In the question-and-answer session, Lapointe admonished parents who allow their children to have a computer in their room without any supervision. He said that parents must get involved and monitor what their children are doing. He acknowledged that there is a lot of horrible material out there, which at least the Vancouver Sun does not print, but he said that the paper is "fighting a losing battle": "There are more and more and more assaults on our desire to be decent. It's becoming a harder and harder game to stay out of and there are more and more things dragging us into it."

In his talk, Lapointe said, "The simplest principle to explain in journalism is often the hardest to enforce," referring to the principle of "minimizing harm," which "means assessing gathered information with a view to reducing the damage it would cause." It means restraining one's ability to tell a story if there is merely salacious or harmful content, he explained, and demonstrating compassion to those who might be adversely by a story, to children and to those grieving, as well as respecting other cultures and traditions, apprehending the potential motives of interviewees and respecting privacy. "In other words," he said, "it means not publishing everything you know; restraining yourself if there's not an abiding public interest to know."

But the "public interest" is hard to define and it has a more intuitive, subjective quality than most would like, he admitted. Objectivity is "an illusion" and fairness might be a better way to describe what journalists are seeking in their coverage, he said: "Let's be clear, journalism is not about publishing the truth, but about pursuing it."

Journalists have good intentions, assured Lapointe, but they make mistakes. There are thousands of decisions to be made for every paper that's published and these decisions are being made by human beings. "We should be surprised that more doesn't go wrong," he said, adding that what material is presented to an audience is "more of an art than a science."

Under the rubric of "minimizing harm," journalists must ask themselves such questions as whether repeating the content of a hate crime re-victimizes people, said Lapointe. "I'd argue that the ethical dilemmas are countless in today's newsrooms and they are magnified and accelerated by the arrival of an all-day, all-night news cycle that requires fast and fastidious handling of complex and often uncomfortable information."

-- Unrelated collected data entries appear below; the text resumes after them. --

/-- The routines that a sheaf can call: its own records, and the library ROM. -/
def Dev.libOf (d : Dev) (m : Img) : Lib := fun id =>
  if bitOf id 15 then (m.recs.find? fun r => r.id == id).map fun r => (r.contract, r.body)
  else (d.boot.lib.find? fun r => r.id == id).map fun r => (r.contract, r.body)

/-! ### FAMILY, STEPPING (R28) -/

/-- Bytes 0 to 11 of the family descriptor that the device expects (Table 2.2). -/
def familyBytes : List Nat := [0x51, 0x0A, 0x28, 0x01, 10, 14, 12, 16, 2, 64, 6, 4]

def Dev.checkFamily (d : Dev) (m : Img) : Option Refuse :=
  let f (i : Nat) : Nat := imgNum m.hdr.family i 1
  match familyBytes.zipIdx.find? fun p => f p.2 != p.1 with
  | some p => some ⟨2, p.2, f p.2⟩
  | none => refuseIf (decide (d.fld HUB_PART HUB_PART_STEP < f 12)) 3 (f 12) (d.fld HUB_PART HUB_PART_STEP)

/-! ### RESOURCES (R33) -/

/-- The mask of an engine type. -/
def imgMaskOf (m : Img) (t : Nat) : Nat :=
  if t = 1 || t = 2 then m.cores else if t = 3 then m.plots else if t = 4 then m.movers else if t = 5 then m.ports else m.stackSet

/-- Plots that a MEMORY entry covers. -/
def resvPlots (r : Resv) : List Nat :=
  (List.range 160).filter fun p => r.kind == 2 && overlaps r.base r.size (plotBase + p * 0x400_0000) 0x400_0000

/-- Engines of the masks that are not available now, by identifier: an unmapped core (R366), a port that is not UP or is suspect, a
suspect plot, as marked at the last reset (R365), and any whose island is not to be clocked in RUN (R317). -/
def Dev.checkUnits (d : Dev) (m : Img) : Option Refuse :=
  let off (i : Nat) : Bool := !d.islandEn CLK_EN_RUN i
  let sus (f : FldDef) (die i : Nat) : Bool := bitOf (SMap.get 0 d.suspects die) (f.lo + i)
  let core := (List.range 120).findSome? fun l =>
    match d.physOf l with
    | some p => refuseIf (bitOf m.cores l && off (coreIsland p)) 5 (0x1000 + l) 0
    | none => refuseIf (bitOf m.cores l) 5 (0x1000 + l) 0
  let port := (List.range 60).findSome? fun p =>
    refuseIf (bitOf m.ports p && (!d.portIsUp p || sus RST_SUSPECT_PORTS (p / 6) (p % 6) || off (fabIsland (p / 6)))) 5 (0x5000 + p) 0
  let plot := (List.range 160).findSome? fun p =>
    refuseIf ((bitOf m.plots p && off (plotIsland (p / 16))) ||
      ((bitOf m.plots p || m.mem.any fun r => (resvPlots r).contains p) && sus RST_SUSPECT_PLOTS (p / 16) (p % 16))) 5 (0x3000 + p) 0
  let stack := (List.range 20).findSome? fun s => refuseIf (bitOf m.stackSet s && off (fabIsland (s / 2))) 5 (0x6000 + s) 0
  let mov := (List.range 40).findSome? fun v => refuseIf (bitOf m.movers v && off (movIsland (v / 4))) 5 (0x4000 + v) 0
  firstOf [core, port, plot, stack, mov]

/-- Does a run of operand memory reach a plot or a core window outside the masks? -/
def imgOutside (m : Img) (a n : Nat) : Bool :=
  (plotsOf a n).any (fun p => !bitOf m.plots p) || (coresOf a n).any fun l => !bitOf m.cores l

def Dev.checkResources (d : Dev) (m : Img) (rs : List Run) : Option Refuse :=
  firstOf [
    refuseIf (d.bit ERR_MCHK ERR_MCHK_DEV_FAULT) 5 0xFFFF 0,
    (List.range 20).findSome? fun s => refuseIf (d.fld HBM_STATUS HBM_STATUS_STATE s != 2 || d.selfRef.has s || SMap.get 0 d.rates s != 0) 5 (0x6000 + s) 0,
    d.checkUnits m,
    m.ids.findSome? fun id => refuseIf (decide (typeCount (id / 4096) ≤ id % 4096) || !bitOf (imgMaskOf m (id / 4096)) (id % 4096)) 5 id 0,
    overItems rs fun r i => refuseIf ((spans i.d).any fun p => imgOutside m p.1 p.2) 5 r.id i.tag]

/-! ### DECLARATION (R34, R35, R66) -/

/-- First index of a SYNC entry that is out of range or declared before. -/
def syncFault (before : List SyncDecl) (x : SyncDecl) : Option Nat :=
  let top := if x.ctr then 8192 else 65536
  let clash := before.filterMap fun y =>
    if y.ctr == x.ctr && overlaps x.first x.count y.first y.count then some (max x.first y.first) else none
  let out := if top < x.first + x.count && 0 < x.count then [max x.first top] else []
  (clash ++ out).foldl (fun a i => match a with | some j => some (min i j) | none => some i) none

def syncFaults : List SyncDecl → List SyncDecl → Option Refuse
  | _, [] => none
  | b, x :: t => match syncFault b x with | some i => some ⟨6, i, 0⟩ | none => syncFaults (b ++ [x]) t

/-- Faults of the deadline entries in order (R35). -/
def ddlFaults (m : Img) : List Ddl → List Ddl → Option Refuse
  | _, [] => none
  | b, x :: t =>
    let times (id tag : Nat) : Nat := ((m.phase id x.phase).filter fun y => y.tag == tag).length
    let bad := (b.any fun y => y.id == x.id) ||
      (if x.kind = 2 then x.plist == 0xFFFF || decide (m.peers.length ≤ x.plist) else x.plist != 0xFFFF)
    match firstOf [refuseIf bad 6 x.id 0, refuseIf (x.kind != 1 && times x.sf x.stag != 1) 6 x.id x.stag,
        refuseIf (x.kind != 1 && times x.ef x.etag != 1) 6 x.id x.etag] with
    | some r => some r
    | none => ddlFaults m (b ++ [x]) t

/-- Is a flag or counter declared by the image? -/
def imgDeclared (m : Img) (ctr : Bool) (i : Nat) : Bool :=
  m.sync.any fun x => x.ctr == ctr && decide (x.first ≤ i) && decide (i < x.first + x.count)

/-- The flags and counters of this device that a descriptor names: WAIT, a local SIGNAL, a MOV's COUNTER, a GET's LCOUNTER. -/
def namesOf (own : Nat) (i : CItem) : List (Bool × Nat) :=
  let w := i.d.wait.toNat
  let s := i.d.sig.toNat
  let loc := sigDevice s == 0xFFFF || sigDevice s == own
  (if waitKind w = 1 || waitKind w = 2 then [(waitKind w == 2, i.wIdx)] else []) ++
  (if (sigKind s = 1 || sigKind s = 2) && loc then [(sigKind s == 2, i.sIdx)] else []) ++
  (if i.d.op = opMov && (MovOp.of i.d).count then [(true, (MovOp.of i.d).counter)] else []) ++
  (if i.d.op = opGet && (Hdl.of i.d).lcount then [(true, (Hdl.of i.d).lctr)] else [])

/-- The index of a REL SIGNAL to another device that resolves outside its range (R66): whether the target has declared it is the
target's to check (R60). -/
def remoteOut (own : Nat) (i : CItem) : Option Nat :=
  let s := i.d.sig.toNat
  let top := if sigKind s = 2 then 8192 else 65536
  if (sigKind s = 1 || sigKind s = 2) && sigDevice s != 0xFFFF && sigDevice s != own && i.depth != 0 && i.d.rel && decide (top ≤ i.sIdx) then
    some i.sIdx
  else none

def Dev.checkDeclarations (d : Dev) (m : Img) (rs : List Run) : Option Refuse :=
  firstOf [syncFaults [] m.sync, ddlFaults m [] m.ddls,
    overItems rs fun _ i =>
      match (namesOf d.devId i).find? fun p => !imgDeclared m p.1 p.2 with
      | some p => some ⟨6, p.2, i.tag⟩
      | none => (remoteOut d.devId i).map fun x => ⟨6, x, i.tag⟩]

/-! ### MEMORY (R39, R250, R393) -/

/-- Is a MEMORY entry well formed by itself (R39)? -/
def resvOk (r : Resv) : Bool :=
  r.size != 0 &&
  (if r.kind = 1 then r.base % 0x20_0000 == 0 && r.size % 0x20_0000 == 0 && decide (r.base + r.size ≤ hbmSize) && r.mark != 1
   else decide (plotBase ≤ r.base) && (r.base - plotBase) % 0x400_0000 == 0 && r.size % 0x400_0000 == 0 &&
     decide (r.base + r.size ≤ plotBase + 160 * 0x400_0000))

def resvFaults : Nat → List Resv → List Resv → Option Refuse
  | _, _, [] => none
  | n, b, r :: t =>
    if !resvOk r || b.any (fun x => overlaps x.base x.size r.base r.size) then some ⟨7, n, 0⟩ else resvFaults (n + 1) (b ++ [r]) t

Given this, there are a few tenets that the profession should follow in deciding what to publish, he explained. First, journalists should ask themselves who benefits more from a story: the audience or the person/group/service seeking publicity? Second, how little information is needed to tell the story? The role of the journalist is increasingly to curate, to authenticate, to separate the good from the bad information, said Lapointe. Finally, journalists should think like their audience, respect their values, recognize their moods and tastes and not push them around on these: "Remember, we live among people."

One in two stories printed contains a factual error, said Lapointe. "Despite our responsibilities, we're never perfect," he said of journalists, but "we are contrite when we misstep and we seek forgiveness for our human frailty."